No always-on server needed. This runs for a few seconds once per day and costs a fraction of a cent.

***

## Cold Start Problem

When a function has not been invoked recently, the platform needs to provision a new execution environment — unpacking the runtime, loading dependencies, and initialising your code. This adds latency (typically 100ms–2s depending on the runtime and package size).

For my IoT webhook, cold starts were not a problem — sensor data ingestion can tolerate a few hundred milliseconds of extra latency.

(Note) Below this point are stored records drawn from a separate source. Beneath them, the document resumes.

/-- Does a circuit cell that came to an input of a die's router in a slot reach port 7 of a die, over at most `fuel` dies? -/
def pathEnds (s : State) : Nat → Nat → Nat → Nat → Bool
  | 0, _, _, _ => false
  | fuel + 1, die, input, slot =>
    match (s.die die).outFrom input slot with
    | none => false
    | some (o, t) =>
      if o < 4 then false
      else if o < 7 then pathEnds s fuel (bridgeTo die o).1 (bridgeTo die o).2 t
      else true

/-- Do the cells of the circuit that a queue claims come over a link that is down (R214, R215)? That link is the one over which
the circuit's last cell came, and before the first cell each of those that the slot tables connect to port 7; the cells of a peer
on this device come as that queue sends them (DEDUCED, log 23). -/
def takesDown (s : State) (x : Lq) : Bool :=
  let isDown (n : Nat) : Bool := ((s.die (n / 4)).links.getD (n % 4) Link.init).down
  if x.peer = s.devid.toNat % 4096 then
    s.cores.any (fun p => p.2.lq.toList.any (fun y =>
      y.role != .unbound && y.role != x.role && y.fcirc == x.fcirc && y.rcirc == x.rcirc && s.sendsDown (dieOfCore p.1) y))
  else match x.via with
    | some n => isDown n
    | none =>
      let ways := (List.range 16).filter (fun n =>
        (List.range 256).any (fun e => s.pathEnds 4 (n / 4) (n % 4) e))
      !ways.isEmpty && ways.all isDown

/-- Is a link of either circuit of a bound queue's binding down (R214): the one that its own cells take, or the one that it
claims? -/
def queueDown (s : State) (die : Nat) (x : Lq) : Bool := s.sendsDown die x || s.takesDown x

end State

/-! ### Binding -/

/-- Who may use LQBIND (R218), and for `.un` that the strand owns the queue. -/
def lqbindObs (un : Bool) (lq : BitVec 4) (s : State) : Option Obstacle :=
  let x := s.lqOf (coreOf s.cur) lq.toNat
  if s.me.priv = 0 && !s.myCore.ubind then some (.trap .precise (Trap.of 0x04 0))
  else if un && x.role != .unbound then
    if x.owner != strandIn s.cur then some (.trap .precise (Trap.of 0x18 lq.toNat)) else none
  else none

/-- LQBIND.tx or .rx (R218, R382). -/
def bindLq (role : LqRole) (lq : BitVec 4) (sd sp sc : BitVec 6) (s : State) : State :=
  let core := coreOf s.cur
  let v := (s.me.regs.rs sc).toNat
  let peer := (s.me.regs.rs sp).toNat % 4096
  let f := v % 256
  let r := bitsN v 8 8
  let stepl := bitsN v 16 4
  let phase := bitsN v 24 8
  let claim := if role == .tx then r else f
  if (s.lqOf core lq.toNat).role != .unbound then s.putSLock sd 2 4
  else if 8 < stepl || 2 ^ stepl ≤ phase then s.putSLock sd 3 4
  else if (s.circuits.find claim).isSome then s.putSLock sd 1 4
  else
    let s : State := { s with circuits := s.circuits.insert claim (core, lq.toNat, role == .tx, peer) }
    let x : Lq := { Lq.init with
      role, owner := strandIn s.cur, peer, fcirc := f, rcirc := r, stepl, phase, spaceSlot := s.slotOf core }
    (s.setLq core lq.toNat { x with down := s.queueDown (dieOfCore core) x }).putSLock sd 0 4

/-- LQBIND.tx (R218, R382). -/
def execLqbindTx (lq : BitVec 4) (sd sp sc : BitVec 6) (s : State) : Host.Outcome State Fault Refusal :=
  .next (s.gate (lqbindObs false lq) (bindLq .tx lq sd sp sc))

/-- LQBIND.rx (R218, R382). -/
def execLqbindRx (lq : BitVec 4) (sd sp sc : BitVec 6) (s : State) : Host.Outcome State Fault Refusal :=
  .next (s.gate (lqbindObs false lq) (bindLq .rx lq sd sp sc))

/-- LQBIND.un (R218, R382): a tx queue with strips that have not all left is closing, and the result is written once they have. -/
def execLqbindUn (lq : BitVec 4) (sd : BitVec 6) (s : State) : Host.Outcome State Fault Refusal :=
  .next (s.gate (lqbindObs true lq) (fun s =>
    let core := coreOf s.cur
    let x := s.lqOf core lq.toNat
    if x.role == .unbound then s.putSLock sd 0 4
    else if x.role == .tx && !x.out.isEmpty then
      let k := s.nextTag * 4
      ({ s with nextTag := s.nextTag + 1 }.await (.s sd) (BitVec.allOnes 2048) k).setLq core lq.toNat
        { x with closing := true, unTags := x.unTags ++ [(k, s.issue.cycle + 4)] }
    else (s.dropLq core lq.toNat).putSLock sd 0 4))

/-! ### Pushes and pops -/

/-- The Precise traps of LQPUSH and LQPOP (R214, R221): the queue not bound in the role or not owned by the strand,
a link of its circuit down, a lent bank. -/
def lqUse (role : LqRole) (lq : BitVec 4) (vb : BitVec 2) (s : State) : Option Obstacle :=
  let x := s.lqOf (coreOf s.cur) lq.toNat
  if x.role != role || x.owner != strandIn s.cur || x.closing then
    some (.trap .precise (Trap.of 0x18 lq.toNat))
  else if x.down then some (.trap .precise (Trap.of 0x1A lq.toNat))
  else match s.myCore.lent with
    | some (st, b) =>
      if st = strandIn s.cur && b = vb.toNat then some (.trap .precise (Trap.of 0x21 vb.toNat)) else none
    | none => none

For a user-facing API endpoint, a cold start on the first request within a session is noticeable.

Mitigations I use:

* **Keep dependencies small.** Large packages (pandas, torch) dramatically increase cold start time
* **Use provisioned concurrency** for latency-sensitive functions (AWS Lambda) — keep warm instances ready
* **Prefer compiled languages or slim runtimes** for latency-sensitive functions (Go, Rust, Node.js start faster than Python with heavy dependencies)
* **Keep initialisation code outside the handler** — database connection setup at module level is reused across warm invocations

***

## Backend-as-a-Service (BaaS)

Serverless also encompasses managed backend services that replace infrastructure you would otherwise run yourself:

| BaaS                | Replaces                           |
| ------------------- | ---------------------------------- |
| Auth0 / Cognito     | Authentication service             |
| Firebase / Supabase | Database + realtime + auth         |
| Cloudinary          | Image/video processing and storage |
| SendGrid / SES      | Email delivery                     |
| Twilio              | SMS and voice                      |

In my IoT project, I used SNS for notifications instead of building and hosting a notification service. That is the BaaS mindset: use a managed service for anything that is not core to your domain.

***

## When Serverless Makes Sense

* **Event-driven workloads:** Webhooks, queue processors, file processing triggers
* **Scheduled jobs:** Nightly reports, cleanup tasks, health checks
* **Highly variable traffic:** Spikes from 10 to 10,000 requests without capacity planning
* **Side-channel processing:** Sending emails, processing images, generating PDFs after a main request
* **Low-cost experiments:** Running a new feature or integration without provisioning infrastructure
* **Simple API surfaces:** A small set of endpoints with straightforward logic

***

## When to Avoid Serverless

* **Long-running processes:** Functions have execution time limits (15 minutes on Lambda). Batch jobs, ML training, and long ETLs are not good fits
* **High-frequency, latency-sensitive APIs:** Cold starts and function invocation overhead add up at high QPS
* **Stateful workflows:** Managing state across multiple function invocations with external storage is operationally complex — use a proper workflow engine or long-running service
* **Local development bottleneck:** Testing locally with Lambda emulators (SAM, LocalStack) adds friction compared to running a plain web server
* **Cost at high volume:** Serverless can be more expensive than a reserved instance when traffic is consistently high and predictable

***

## Lessons Learned

* **Serverless excels at the edges of a system, not the core.** My main API is a long-running FastAPI service; the event processing and scheduled jobs around it are Lambda functions.
* **Treat each function as a microservice with its own deployment.** Monolithic Lambda functions that do too much are hard to debug and update.
* **Manage cold starts deliberately.** Do not ignore them and then be surprised when a user complains about intermittent latency.
* **External state is not optional.** Stateless functions need external stores — databases, caches, queues. Design for that dependency.
* **The operational overhead of serverless is low, not zero.** You still need logging, alerting, error tracking, and cost monitoring.